Rebirth: I Want to Learn Distributed Systems Series Part One.
Course Homepage:
Star Course MIT 6.5840: Distributed Systems, originally named 6.824, has assigned a total of 5 labs in 2024. These labs progress step by step, starting from the traditional distributed MapReduce, then implementing Raft from scratch, and finally creating a distributed database similar to TiKV. The whole process gives a satisfying feeling akin to starting with a needle and manually crafting Windows.
How to Prevent and Treat Cervical Spondylosis#
Just like the first challenge in a certain domestic AAA game is to decompress the game, the first challenge of this course is to create a documentation webpage that makes people suffer from cervical spondylosis.
Due to the document being biased to the left, consider centering it horizontally in the console.
const body = document.body;
body.style.maxWidth = "800px";
body.style.marginLeft = "auto";
body.style.marginRight = "auto";
const elements = body.getElementsByTagName("*");
for (let i = 0; i < elements.length; i++) {
elements[i].style.maxWidth = "100%";
elements[i].style.boxSizing = "border-box";
}
Brief Introduction to Lab Content#
Lab 1 is a relatively independent appetizer, aiming to implement a MapReduce framework used by Google.
Lab 2 implements a simple monolithic KV server, which must ensure service reliability even under unstable network conditions.
Lab 3 is to implement the Raft protocol.
Lab 4 is to build a KV server cluster based on the Raft protocol implemented in Lab 3, ensuring fault tolerance on the basis of Lab 2 using the Raft protocol.
Lab 5 requires dividing the database data into several shards to reduce the burden on a single server, and implementing their data migration.
I personally believe the two most challenging labs are clearly Lab 3 and Lab 5. Lab 3 requires careful study of the original Raft paper, while Lab 5 requires designing the entire architecture from the beginning, supplemented by online searches for relevant implementation ideas to get started.
Debugging Tips#
I personally believe that the most challenging aspect of implementing these labs is not in design or coding, but in debugging.
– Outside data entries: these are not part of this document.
-- ==== Sys2Proof/Machine/Settings.lean ====
section
/-! DEFINITION. Block settings by command (06 R184; 04 R129; 16 R411), MODE_SET (06 R166), WINDOW_SYNC (11 R287), ATC_LOCK and
ATC_UNLOCK (10 R269), STATS_SNAPSHOT (12 R322). -/

namespace Sys2Proof.Machine

/-- ANVIL_CONFIG: with ENABLE 0 every Anvil line exits (06 Tables 06-6, 06-7); that writes arrays, and waits for the end of a pause (17
R423). -/
def anvilConfig (fn idx : Nat) (k : Taken) (s : State) : Option State :=
  let en := k.num 8 1
  let threshold := k.num 9 1
  let window := k.num 10 2
  let idle := k.num 12 2
  let cooldown := k.num 14 2
  if 1 < en || threshold < 2 || window < 1 || 1000 < window || idle < 10 || 10000 < idle || 10000 < cooldown then
    refuse fn idx ccBADARG s
  else if en = 0 && s.sliceNums.any s.paused then none
  else
    let s := s.updSpine fun sp => { sp with anvil := { enable := en = 1, threshold, window, idle, cooldown } }
    let s := if en = 1 then s else eachOf s.sliceNums (fun n s => eachOf (s.anvilLines n) (anvilExit n) s) s
    doneCmd fn idx 0 s

/-- TIMEOUT_SET (04 Table 04-10): 0 leaves a timer unchanged. -/
def timeoutSet (fn idx : Nat) (k : Taken) (s : State) : Option State :=
  let a := k.num 8 2
  let b := k.num 10 2
  let c := k.num 12 2
  if 1000 < a || 1000 < b || 10000 < c || (c != 0 && c < 10) then refuse fn idx ccBADARG s
  else
    let set (old new : Nat) : Nat := if new = 0 then old else new
    doneCmd fn idx 0 (s.updSpine fun sp => { sp with
      toSnoop := set sp.toSnoop a, toSeal := set sp.toSeal b, toMem := set sp.toMem c })

/-- Trackers that granted early to an agent of a function's partition, or that were allocated in LOCAL mode and still may
(06 R163, R166). -/
def State.earlyOf (s : State) (fn : Nat) : List (Nat × Nat) :=
  s.sliceNums.flatMap fun n =>
    ((s.slice n).trk.filter fun kv =>
      let k := kv.2
      k.stage != .ended && (s.shim k.src.toNat).func = fn &&
      (k.early || (k.lcl && k.ans.isNone && k.stage != .denied && (k.kind = .msg .rdOwn || k.kind = .msg .upgrade)))).map
      fun kv => (n, kv.1)

/-- MODE_SET (06 R166). -/
def modeSet (fn idx : Nat) (k : Taken) (s : State) : Option State :=
  let m := k.num 8 1
  if 1 < m then refuse fn idx ccBADARG s
  else
    let s := s.updFn fn fun x => { x with local_ := m = 1 }
    let l := if m = 1 then [] else s.earlyOf fn
    if l.isEmpty then doneCmd fn idx 0 s else some (s.addJob (some (fn, idx)) (.modeSet l)).1

/-- The codes that HALLMARK_CONFIG changes. -/
def configCodes (code mode : Nat) : List Nat :=
  if mode = 0 then [code]
  else (List.range 4096).filter fun c => c / 256 = code / 256 && hmListed c && !hmSec c

/-- HALLMARK_CONFIG (16 R411). -/
def hallmarkConfig (fn idx : Nat) (k : Taken) (s : State) : Option State :=
  let code := k.num 8 2
  let burst := k.num 10 1
  let mode := k.num 11 1
  let period := k.num 12 2
  if !hmListed code || 1 < mode || (mode = 0 && hmSec code) || period = 0 then refuse fn idx ccBADARG s
  else
    let l := configCodes code mode
    let s := eachOf l (fun c s => s.updHall fun h =>
      let b := h.bucket c
      h.setBucket c { b with burst, period, tokens := min b.tokens burst }) s
    let r := hrec 0x007 0 spineNode (p48 (l.headD code + 65536 * mode)) (p48 (burst + 65536 * period)) 0
    doneCmd fn idx 0 (s.feed spineFeed r)

/-- WINDOW_SYNC (11 R287). -/
def windowSync (fn idx : Nat) (_ : Taken) (s : State) : Option State :=
  some (syncDone fn (s.addJob (some (fn, idx)) (.windowSync (s.fn fn).winCount)).1)

/-! ### ATC -/

/-- ATC_LOCK: a function without ATS has nothing to lock (log 33). -/
def atcLock (r : Translation) (fn idx : Nat) (k : Taken) (s : State) : Option State :=
  let addr := bits k.desc 64 64
  let need := k.num 16 1
  let others := s.spine.atc.filter fun e => e.lock && !e.covers fn addr
  if 4 ≤ need || !(s.fn fn).ats then refuse fn idx ccBADARG s
  else if 8 ≤ others.length then refuse fn idx ccLOCKFULL s
  else if !(s.fn fn).up then none
  else match translate fn addr (need % 2 = 1) (2 ≤ need) false true r s with
    | (some e, s) => refuse fn idx (failCode e) s
    | (none, s) => doneCmd fn idx (match s.atcFind fn addr with | some e => e.tpage.toNat | none => 0) s

/-- ATC_UNLOCK. -/
def atcUnlock (fn idx : Nat) (k : Taken) (s : State) : Option State :=
  let addr := bits k.desc 64 64
  if s.spine.atc.any fun e => e.lock && e.covers fn addr then
    doneCmd fn idx 0 (s.updSpine fun sp => { sp with
      atc := sp.atc.map fun e => if e.covers fn addr then { e with lock := false } else e })
  else refuse fn idx ccSTATE s

/-! ### STATS_SNAPSHOT -/

/-- One slice's record (Table 12-13). -/
def State.statsRec (s : State) (n : Nat) (ts : W64) : List Byte :=
  let sl := s.slice n
  let l := sl.ledger
  let q (i : Nat) : List Byte := bytesOf (BitVec.ofNat 16 (sl.temper.qDepth.getD i 0)) 2
  let num (v k : Nat) : List Byte := bytesOf (BitVec.ofNat 64 v) k
  let z (k : Nat) : List Byte := List.replicate k 0
  [1, BitVec.ofNat 8 n, sl.mode.code.setWidth 8] ++ z 5 ++ bytesOf ts 8 ++ bytesOf l.nAtom 8 ++ bytesOf l.nData 8 ++
  bytesOf l.nNodata 8 ++ bytesOf l.nLookup 8 ++ bytesOf l.nScan 8 ++ bytesOf l.pfFill 8 ++ bytesOf l.pfUsed 8 ++
  bytesOf l.pfEvict 8 ++ q 0 ++ q 1 ++ q 2 ++ q 3 ++ num sl.temper.occ 2 ++ z 2 ++ num sl.temper.lat 4 ++
  num (s.heldBuckets n).length 2 ++ num (s.stubs n).length 2 ++ z 4 ++ bytesOf l.energy 8 ++ z 16

/-- The instant at which the i-th slice of a snapshot captures its record: the slices do so one after another (DESIGN CHOICE, log
118). -/
def snapTime (ts : W64) : Nat → W64
  | 0 => ts
  | i + 1 => snapTime ts i + BitVec.ofNat 64 (1 + (Config.snapshotGap ts i).toNat)

/-- STATS_SNAPSHOT (R322): the records of the slices in the mask, in ascending order, each with an instant of its own. -/
def statsSnapshot (w : HostWrite) (ts : W64) (fn idx : Nat) (k : Taken) (s : State) : Option State :=
  let addr := k.num 8 8
  let mask : BitVec 72 := bits k.desc 128 72
  let l := (List.range 72).filter fun n => bit mask n
  if addr % 128 != 0 || l.isEmpty || l.any (fun n => !s.built n) then refuse fn idx ccBADARG s
  else
    writeBuffer fn idx (BitVec.ofNat 64 addr) ((List.range l.length).flatMap fun i => s.statsRec (l.getD i 0) (snapTime ts i)) w (doneCmd fn idx l.length) s

def execAnvilConfig (fn idx : Nat) (s : State) : Res := atFn fn s (startCmd fn idx 0x21 (anvilConfig fn idx))
def execTimeoutSet (fn idx : Nat) (s : State) : Res := atFn fn s (startCmd fn idx 0x22 (timeoutSet fn idx))
def execModeSet (fn idx : Nat) (s : State) : Res := atFn fn s (startCmd fn idx 0x23 (modeSet fn idx))
def execHallmarkConfig (fn idx : Nat) (s : State) : Res := atFn fn s (startCmd fn idx 0x24 (hallmarkConfig fn idx))
def execWindowSync (fn idx : Nat) (s : State) : Res := atFn fn s (startCmd fn idx 0x25 (windowSync fn idx))
def execAtcLock (fn idx : Nat) (r : Translation) (s : State) : Res := atFn fn s (startCmd fn idx 0x3A (atcLock r fn idx))
def execAtcUnlock (fn idx : Nat) (s : State) : Res := atFn fn s (startCmd fn idx 0x3B (atcUnlock fn idx))
def execStatsSnapshot (fn idx : Nat) (w : HostWrite) (ts : W64) (s : State) : Res :=
  atFn fn s (startCmd fn idx 0x3F (statsSnapshot w ts fn idx))

end Sys2Proof.Machine
end

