-- ==== Sys2Proof/Machine/Cal.lean ====
section
/-! DEFINITION. Calibration (13 R352, 17 R439 to R443) and changes of the HCLK point that meet it (R423 to R426); the timeout of
a function's non-posted requests (11 R276). -/

namespace Sys2Proof.Machine

/-! ### The calibration record (Table 17-9) -/

/-- A record without its CRC: bytes 0 to 3 and 8 to 127. -/
def calBody (c : CalSet) (n : Nat) : List Byte × List Byte :=
  let z (k : Nat) : List Byte := List.replicate k 0
  ([1, BitVec.ofNat 8 n, (b1 c.written).setWidth 8, 0],
   bytesOf c.trims 24 ++ bytesOf c.mofs 16 ++ bytesOf c.atom 2 ++ bytesOf c.data 2 ++ bytesOf c.nodata 2 ++
   bytesOf c.lookup 2 ++ bytesOf c.scan 2 ++ z 6 ++ bytesOf c.leak 4 ++ z 60)

def calRecord (c : CalSet) (n : Nat) : List Byte :=
  let b := calBody c n
  b.1 ++ bytesOf (crc32 (b.1 ++ [0, 0, 0, 0] ++ b.2)) 4 ++ b.2

/-- A record passes the checks of R442 for slice n. -/
def calOk (l : List Byte) (n : Nat) : Bool :=
  numAt l 0 1 = 1 && numAt l 1 1 = n && numAt l 2 1 < 2 &&
  (crc32 (l.take 4 ++ [0, 0, 0, 0] ++ l.drop 8)).toNat = numAt l 4 4 &&
  ((List.range 24).all fun i => numAt l (8 + i) 1 < 64) && ((List.range 8).all fun i => numAt l (32 + 2 * i) 2 < 4096) &&
  zeroElse l [(0, 2), (4, 57), (64, 67)]

def calOf (l : List Byte) : CalSet :=
  { trims := BitVec.ofNat 192 (numAt l 8 24), mofs := BitVec.ofNat 128 (numAt l 32 16), atom := BitVec.ofNat 16 (numAt l 48 2)
    data := BitVec.ofNat 16 (numAt l 50 2), nodata := BitVec.ofNat 16 (numAt l 52 2)
    lookup := BitVec.ofNat 16 (numAt l 54 2), scan := BitVec.ofNat 16 (numAt l 56 2), leak := BitVec.ofNat 32 (numAt l 64 4)
    written := true }

/-- CAL_READ (R441). -/
def calRead (w : HostWrite) (fn idx : Nat) (k : Taken) (s : State) : Option State :=
  let n := k.num 8 1
  let addr := bits k.desc 128 64
  if !s.built n || addr.toNat % 128 != 0 then refuse fn idx ccBADARG s
  else writeBuffer fn idx addr (calRecord (s.calSet n) n) w (doneCmd fn idx 0) s

/-- pm_dvfs_req is high. -/
def State.dvfsHigh (s : State) : Bool := s.spine.dvfsTaken || s.spine.dvfsIgnored || s.spine.dvfsHeld.isSome

/-- CAL_WRITE with its record read. -/
def calTake (fn idx n : Nat) (l : List Byte) (s : State) : Option State :=
  if !calOk l n then refuse fn idx ccBADARG s
  else if (s.slice n).conds.hSalv then refuse fn idx ccSTATE s
  else
    let s := s.updSpine fun sp => { sp with cal := mput (CalSet.fused n) sp.cal n (calOf l) }
    if (s.slice n).serving then
      some ((s.addJob (some (fn, idx)) (.calWrite n)).1.setConds n fun c => { c with pCal := true })
    else if (s.slice n).conds.phase = .off || !bit s.spine.pwr n then some (s.addJob (some (fn, idx)) (.calWrite n)).1
    else doneCmd fn idx 0 s

/-- CAL_WRITE (R442): it waits while a change of point is requested (R426). Values reach a powered slice that is not serving at
once, and one without power as it is powered, which completes the command. -/
def calWrite (r : HostRead) (fn idx : Nat) (k : Taken) (s : State) : Option State :=
  let n := k.num 8 1
  if !s.built n then refuse fn idx ccBADARG s
  else if s.dvfsHigh then none
  else readBuffer fn idx (bits k.desc 128 64) 128 r (calTake fn idx n) s

/-- A calibration apply is in progress. -/
def State.applying (s : State) : Bool := s.spine.jobs.any fun j => match j.kind with
  | .calWrite n => (s.slice n).conds.pCal
  | _ => false

/-- A change of point that waited for the apply is taken (R426). -/
def takeHeld (s : State) : State :=
  if s.spine.dvfsHeld.isSome && !s.applying then
    s.updSpine fun sp => { sp with dvfsHeld := none, dvfsTaken := true }
  else s

/-- CAL_APPLY_END: the pause of slice n ends (13 R352). -/
def calApplyEnd (n : Nat) (s : State) : State :=
  match s.spine.jobs.find? fun j => decide (j.kind = .calWrite n) with
  | none => s
  | some j =>
    if !(s.slice n).conds.pCal then s
    else
      let s := finishJob j.id ccOK 0 s
      let s := if s.spine.jobs.any fun j => decide (j.kind = .calWrite n) then s else s.setConds n fun c => { c with pCal := false }
      drainIn n (takeHeld s)

/-! ### Changes of the HCLK point -/

/-- DVFS_REQUEST: pm_dvfs_req rises with a point (R423, R425, R426). -/
def dvfsRequest (pt : Nat) (s : State) : State :=
  if s.dvfsHigh then s
  else if s.par.nDvfs ≤ pt then
    (raiseSpine spineNode 0x69 { syn := BitVec.ofNat 16 pt, node := spineNode } s).updSpine fun sp => { sp with dvfsIgnored := true }
  else if s.applying then s.updSpine fun sp => { sp with dvfsHeld := some pt }
  else s.updSpine fun sp => { sp with dvfsTaken := true }

/-- DVFS_READY: hk_dvfs_rdy rises. -/
def dvfsReady (s : State) : State :=
  if s.spine.dvfsTaken then s.updSpine fun sp => { sp with dvfsRdy := true } else s

/-- DVFS_RELEASE: pm_dvfs_req falls. The slices whose pause ends take what their input buffers hold (13 R352). -/
def dvfsRelease (s : State) : State :=
  eachOf s.sliceNums drainIn (s.updSpine fun sp => { sp with
    dvfsTaken := false, dvfsRdy := false, dvfsIgnored := false, dvfsHeld := none })

/-- hk_throttle_lvl shows the level once every slice applies it; a slice that is OFF starts no slot. -/
def throttleShown (s : State) : State :=
  if s.sliceNums.all fun n => (s.slice n).conds.phase = .off || (s.slice n).cap = (s.slice n).capNext then
    s.updSpine fun sp => { sp with throttleOut := sp.throttle }
  else s

/-- THROTTLE_CHANGE (R436): pm_throttle_lvl is three bits. A lower level raises the cap at once, a higher one lowers it from each
slice's next window. -/
def throttleChange (lvl : Nat) (s : State) : State :=
  let l := lvl % 8
  let t := (8 - l) * 8
  throttleShown ((s.updSlices fun _ sl => { sl with cap := max sl.cap t, capNext := t }).updSpine fun sp => { sp with throttle := l })

/-! ### NON_POSTED_TIMEOUT (11 R276) -/

/-- A command whose operand-buffer read, or whose Translation Request for an ATC_LOCK, timed out. -/
def bufferTimeout (fn idx : Nat) (s : State) : State :=
  let s := startCmd fn idx 0x05 (lineRestore 0 .timeout fn idx) s
  let s := startCmd fn idx 0x18 (recipeLoad .timeout fn idx) s
  let s := startCmd fn idx 0x31 (calWrite .timeout fn idx) s
  let s := startCmd fn idx 0x38 (touchmark .timeout fn idx) s
  startCmd fn idx 0x3A (atcLock .timeout fn idx) s

/-- NON_POSTED_TIMEOUT. A translation that times out is a walk bus error (10 R271). -/
def nonPostedTimeout (fn : Nat) (what : NonPosted) (s : State) : State :=
  let x := s.fn fn
  match what with
  | .descriptor => if x.canFetch then fetched fn .timeout s else s
  | .operandBuffer idx =>
    match s.taken fn idx with
    | some k => if k.opc = 0x05 && k.byte 16 = 1 then s else bufferTimeout fn idx s
    | none => s
  | .translation addr speculative =>
    let s := atsTranslationCompletion fn addr false speculative .timeout s
    atsTranslationCompletion fn addr true speculative .timeout s

def execCalRead (fn idx : Nat) (w : HostWrite) (s : State) : Res := atFn fn s (startCmd fn idx 0x30 (calRead w fn idx))
def execCalWrite (fn idx : Nat) (r : HostRead) (s : State) : Res := atFn fn s (startCmd fn idx 0x31 (calWrite r fn idx))
def execCalApplyEnd (n : Nat) (s : State) : Res := atSlice n s (calApplyEnd n)
def execDvfsRequest (pt : Nat) (s : State) : Res := .next (dvfsRequest pt s)
def execDvfsReady (s : State) : Res := .next (dvfsReady s)
def execDvfsRelease (s : State) : Res := .next (dvfsRelease s)
def execThrottleChange (lvl : Nat) (s : State) : Res := .next (throttleChange lvl s)
def execNonPostedTimeout (fn : Nat) (what : NonPosted) (s : State) : Res := atFn fn s (nonPostedTimeout fn what)

end Sys2Proof.Machine
end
Traditional breakpoint debugging methods are for a monolithic application, while this lab deals with a cluster system, making breakpoint methods difficult to operate, so it mainly relies on the print method. Therefore, designing a good print function is very necessary, for example, abstracting the print function. For Lab 5, I used a function to wrap println like this:
func (kv *ShardKV) SSPrintf(format string, a ...interface{}) (n int, err error) {
if SDebug {
log.Printf("[server %d]"+format, append([]interface{}{kv.gid}, a...)...)
}
return
}
kv.gid is one of the identifiers related to ShardKV, and in practice, more basic information can be included, although this may need to consider whether obtaining this information will cause read-write race conditions.
In this experiment, I only used SDebug to determine whether to print logs, but in reality, a level-like system could be designed to easily distinguish between important logs and less important ones.
When analyzing bug logs, the Linux tee command can be used to output logs to both stdout and a file simultaneously.
go test -race -run TestConcurrent3_5B | tee bug.txt
In places where logs need to be output, additional condition checks can be added to confirm the conditions under which bugs might occur, thus reducing a large amount of meaningless logs.